Les autorités du Kosovo ont entamé des fouilles dans un village du nord du pays après la découverte de restes humains qui appartiendraient à des personnes portées disparues depuis la guerre du Kosovo de 1998-1999.

Selon les autorités, le site situé à Kalluder, dans la commune de Zubin Potok, a été bouclé et n’avait pas encore fait l’objet de fouilles dans le cadre de la recherche de preuves de crimes de guerre.

La guerre d’indépendance contre la Serbie a commencé en 1998, lorsque l’Armée de libération du Kosovo (UCK), un groupe rebelle, a mené une lutte pour l’indépendance et que la Serbie a riposté par une répression brutale. La guerre a pris fin après 78 jours de bombardements de l’OTAN sur la Serbie en 1999, qui ont finalement contraint cette dernière à retirer ses troupes du territoire.

Lundi, la police kosovare a arrêté deux Serbes du Kosovo dans le cadre de l’affaire liée au site de Kalluder, soupçonnés de crimes de guerre contre la population civile.

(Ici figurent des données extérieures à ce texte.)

-- ==== Sys2Proof/Machine/RvFloat.lean ====
section
/-! DEFINITION. The binary32 arithmetic of the rigger cores' F extension, with rounding modes and
exception flags (R206; the RISC-V extension itself is PRESUMED, notes/assumptions/13). -/

namespace Sys2Proof.Machine

/-- Exception flags: NV 16, DZ 8, OF 4, UF 2, NX 1. -/
abbrev FlagBits := Nat

/-- A result with its flags. -/
abbrev FRes := F32 × FlagBits

/-- Rounding modes: 0 to nearest even, 1 toward zero, 2 down, 3 up, 4 to nearest away. -/
def roundUp (rm : Nat) (neg : Bool) (fl r half : Nat) : Bool :=
  match rm with
  | 0 => decide (half < 2 * r) || (2 * r == half && fl % 2 == 1)
  | 1 => false
  | 2 => neg && r != 0
  | 3 => !neg && r != 0
  | _ => decide (half ≤ 2 * r) && r != 0

/-- A magnitude in units of 2^q, rounded: the integer, and whether it is inexact. -/
def roundMagAt (rm : Nat) (d : Dy) (q : Int) : Nat × Bool :=
  let m := d.m.natAbs
  if q ≤ d.e then (m <<< (d.e - q).toNat, false)
  else
    let sh := 2 ^ (q - d.e).toNat
    let r := m % sh
    (m / sh + (if roundUp rm (decide (d.m < 0)) (m / sh) r sh then 1 else 0), r != 0)

/-- Round a non-zero exact value to binary32. -/
def rvRound (rm : Nat) (d : Dy) : FRes :=
  let neg := decide (d.m < 0)
  let l := d.floorLog2
  let q := max (l - 23) (-149)
  let n := roundMagAt rm d q
  let mag := (q + 149).toNat * 2 ^ 23 + n.1
  let sgn := if neg then 2 ^ 31 else 0
  if 0x7F800000 ≤ mag then
    let toInf := rm == 0 || rm == 4 || (rm == 2 && neg) || (rm == 3 && !neg)
    (BitVec.ofNat 32 ((if toInf then 0x7F800000 else 0x7F7FFFFF) + sgn), 5)
  else
    let tiny := decide (l < -127) || (l == -127 && (roundMagAt rm d (l - 23)).1 != 2 ^ 24)
    (BitVec.ofNat 32 (mag + sgn), (if n.2 then 1 else 0) + (if n.2 && tiny then 2 else 0))

/-- A signed zero. -/
def f32zero (neg : Bool) : F32 := if neg then 0x80000000#32 else 0
/-- A signed infinity. -/
def f32inf (neg : Bool) : F32 := if neg then 0xFF800000#32 else 0x7F800000#32

/-- A signalling NaN. -/
def isSnan (a : F32) : Bool := f32isNaN a && !a.getLsbD 22

/-- NV when an operand is a signalling NaN. -/
def nvOf (l : List F32) : FlagBits := if l.any isSnan then 16 else 0

/-- Round a value that is not a NaN; an exact zero made from a sum is negative only when rounding down. -/
def rvVal (rm : Nat) (v : Val) : FRes :=
  match v with
  | .nan => (f32nan, 0)
  | .inf n => (f32inf n, 0)
  | .zero n => (f32zero n, 0)
  | .fin d => if d.m = 0 then (f32zero (rm == 2), 0) else rvRound rm d

/-- Sum of two values that are no NaN, rounded. -/
def rvSum (rm : Nat) (a b : Val) : FRes :=
  match a, b with
  | .inf x, .inf y => if x = y then (f32inf x, 0) else (f32nan, 16)
  | .zero x, .zero y => (f32zero (if x = y then x else rm == 2), 0)
  | .fin x, .fin y => rvVal rm (.fin (x.add y))
  | a, b => rvVal rm (a.add b)

/-- FADD.S. -/
def rvAdd (rm : Nat) (a b : F32) : FRes :=
  if f32isNaN a || f32isNaN b then (f32nan, nvOf [a, b]) else rvSum rm (f32val a) (f32val b)
/-- FSUB.S. -/
def rvSub (rm : Nat) (a b : F32) : FRes :=
  if f32isNaN a || f32isNaN b then (f32nan, nvOf [a, b]) else rvSum rm (f32val a) (f32val b).neg
/-- Whether a product is infinity times zero. -/
def infTimesZero (a b : Val) : Bool :=
  match a, b with
  | .inf _, .zero _ => true
  | .zero _, .inf _ => true
  | _, _ => false
/-- FMUL.S. -/
def rvMul (rm : Nat) (a b : F32) : FRes :=
  if f32isNaN a || f32isNaN b then (f32nan, nvOf [a, b])
  else if infTimesZero (f32val a) (f32val b) then (f32nan, 16)
  else rvVal rm ((f32val a).mul (f32val b))
/-- Fused multiply-add of the values `±(a × b) ± c`. -/
def rvFma (rm : Nat) (negP negC : Bool) (a b c : F32) : FRes :=
  let va := f32val a
  let vb := f32val b
  if infTimesZero va vb then (f32nan, 16)
  else if f32isNaN a || f32isNaN b || f32isNaN c then (f32nan, nvOf [a, b, c])
  else
    let p := va.mul vb
    let vc := f32val c
    rvSum rm (if negP then p.neg else p) (if negC then vc.neg else vc)
/-- FDIV.S. -/
def rvDiv (rm : Nat) (a b : F32) : FRes :=
  if f32isNaN a || f32isNaN b then (f32nan, nvOf [a, b])
  else
    let va := f32val a
    let vb := f32val b
    let sg := xor va.negative vb.negative
    match va, vb with
    | .inf _, .inf _ => (f32nan, 16)
    | .zero _, .zero _ => (f32nan, 16)
    | .inf _, _ => (f32inf sg, 0)
    | _, .inf _ => (f32zero sg, 0)
    | .zero _, _ => (f32zero sg, 0)
    | _, .zero _ => (f32inf sg, 8)
    | .fin x, .fin y => rvRound rm (x.divSticky y)
    | _, _ => (f32nan, 0)
/-- FSQRT.S. -/
def rvSqrt (rm : Nat) (a : F32) : FRes :=
  match f32val a with
  | .nan => (f32nan, nvOf [a])
  | .zero n => (f32zero n, 0)
  | .inf n => if n then (f32nan, 16) else (f32inf false, 0)
  | .fin d => if d.m < 0 then (f32nan, 16) else rvRound rm d.sqrtSticky

/-- FMIN.S and FMAX.S. -/
def rvMinMax (isMax : Bool) (a b : F32) : FRes :=
  let fl := nvOf [a, b]
  if f32isNaN a && f32isNaN b then (f32nan, fl)
  else if f32isNaN a then (b, fl)
  else if f32isNaN b then (a, fl)
  else
    let less := f32lt a b || (f32eq a b && a.getLsbD 31 && !b.getLsbD 31)
    (if xor isMax less then a else b, fl)

/-- FEQ.S, FLT.S and FLE.S: the result bit and the flags. -/
def rvCmp (f3 : Nat) (a b : F32) : Bool × FlagBits :=
  let nan := f32isNaN a || f32isNaN b
  if f3 = 2 then (f32eq a b, nvOf [a, b])
  else if nan then (false, 16)
  else (if f3 = 1 then f32lt a b else f32le a b, 0)

/-- FCLASS.S. -/
def rvClass (a : F32) : Nat :=
  let neg := a.getLsbD 31
  match f32val a with
  | .nan => if a.getLsbD 22 then 512 else 256
  | .inf _ => if neg then 1 else 128
  | .zero _ => if neg then 8 else 16
  | .fin _ =>
    let sub := a.extractLsb' 23 8 == 0
    if neg then (if sub then 4 else 2) else (if sub then 32 else 64)

/-- Conversion to an integer between `lo` and `hi`: the integer and the flags. -/
def rvToInt (rm : Nat) (a : F32) (lo hi : Int) : Int × FlagBits :=
  match f32val a with
  | .nan => (hi, 16)
  | .inf n => (if n then lo else hi, 16)
  | .zero _ => (0, 0)
  | .fin d =>
    let r := roundMagAt rm d 0
    let v : Int := if d.m < 0 then -(r.1 : Int) else r.1
    if v < lo then (lo, 16) else if hi < v then (hi, 16) else (v, if r.2 then 1 else 0)

/-- Conversion from an integer. -/
def rvOfInt (rm : Nat) (v : Int) : FRes := if v = 0 then (0, 0) else rvRound rm ⟨v, 0⟩

/-- Sign injection: FSGNJ, FSGNJN, FSGNJX. -/
def rvSgnj (f3 : Nat) (a b : F32) : F32 :=
  let sb := b &&& 0x80000000#32
  let sg := if f3 = 0 then sb else if f3 = 1 then sb ^^^ 0x80000000#32 else (a ^^^ b) &&& 0x80000000#32
  (a &&& 0x7FFFFFFF#32) ||| sg

end Sys2Proof.Machine
end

Ditor Haliti, membre de l’équipe médico-légale, a déclaré que les premières analyses avaient confirmé que les restes étaient «d’origine humaine et présentaient un intérêt médico-légal».

Le premier ministre Albin Kurti a affirmé mercredi que les autorités devaient déterminer avec précision la nature de ce qui avait été découvert.

«Notre premier soupçon, après avoir appris que des restes humains avaient été découverts, a naturellement été qu’ils pourraient appartenir au groupe de 23 intellectuels qui ont été enlevés et ont fait l’objet d’une disparition forcée le 19 avril 1999 à Mitrovica», a souligné M. Kurti lors de la présentation d’un rapport sur les victimes de la guerre.

Selon les organisations de défense des droits de la personne, environ 1600 personnes ont disparu pendant la guerre et sont toujours portées disparues.

Le ministre de l’Intérieur, Xhelal Svecla, a affirmé mardi que le Kosovo «ne se reposerait pas» tant que le sort de la dernière personne disparue n’aura pas été élucidé et que tous les auteurs de crimes de guerre n’auront pas été traduits en justice.

M. Svecla a également accusé la Serbie de manquer de coopération.

«Non seulement ils refusent de coopérer pour faire la lumière sur le sort des personnes disparues, mais, pire encore, ils entravent et sabotent le travail des institutions du Kosovo, tant en Serbie qu’au Kosovo», a déploré le ministre.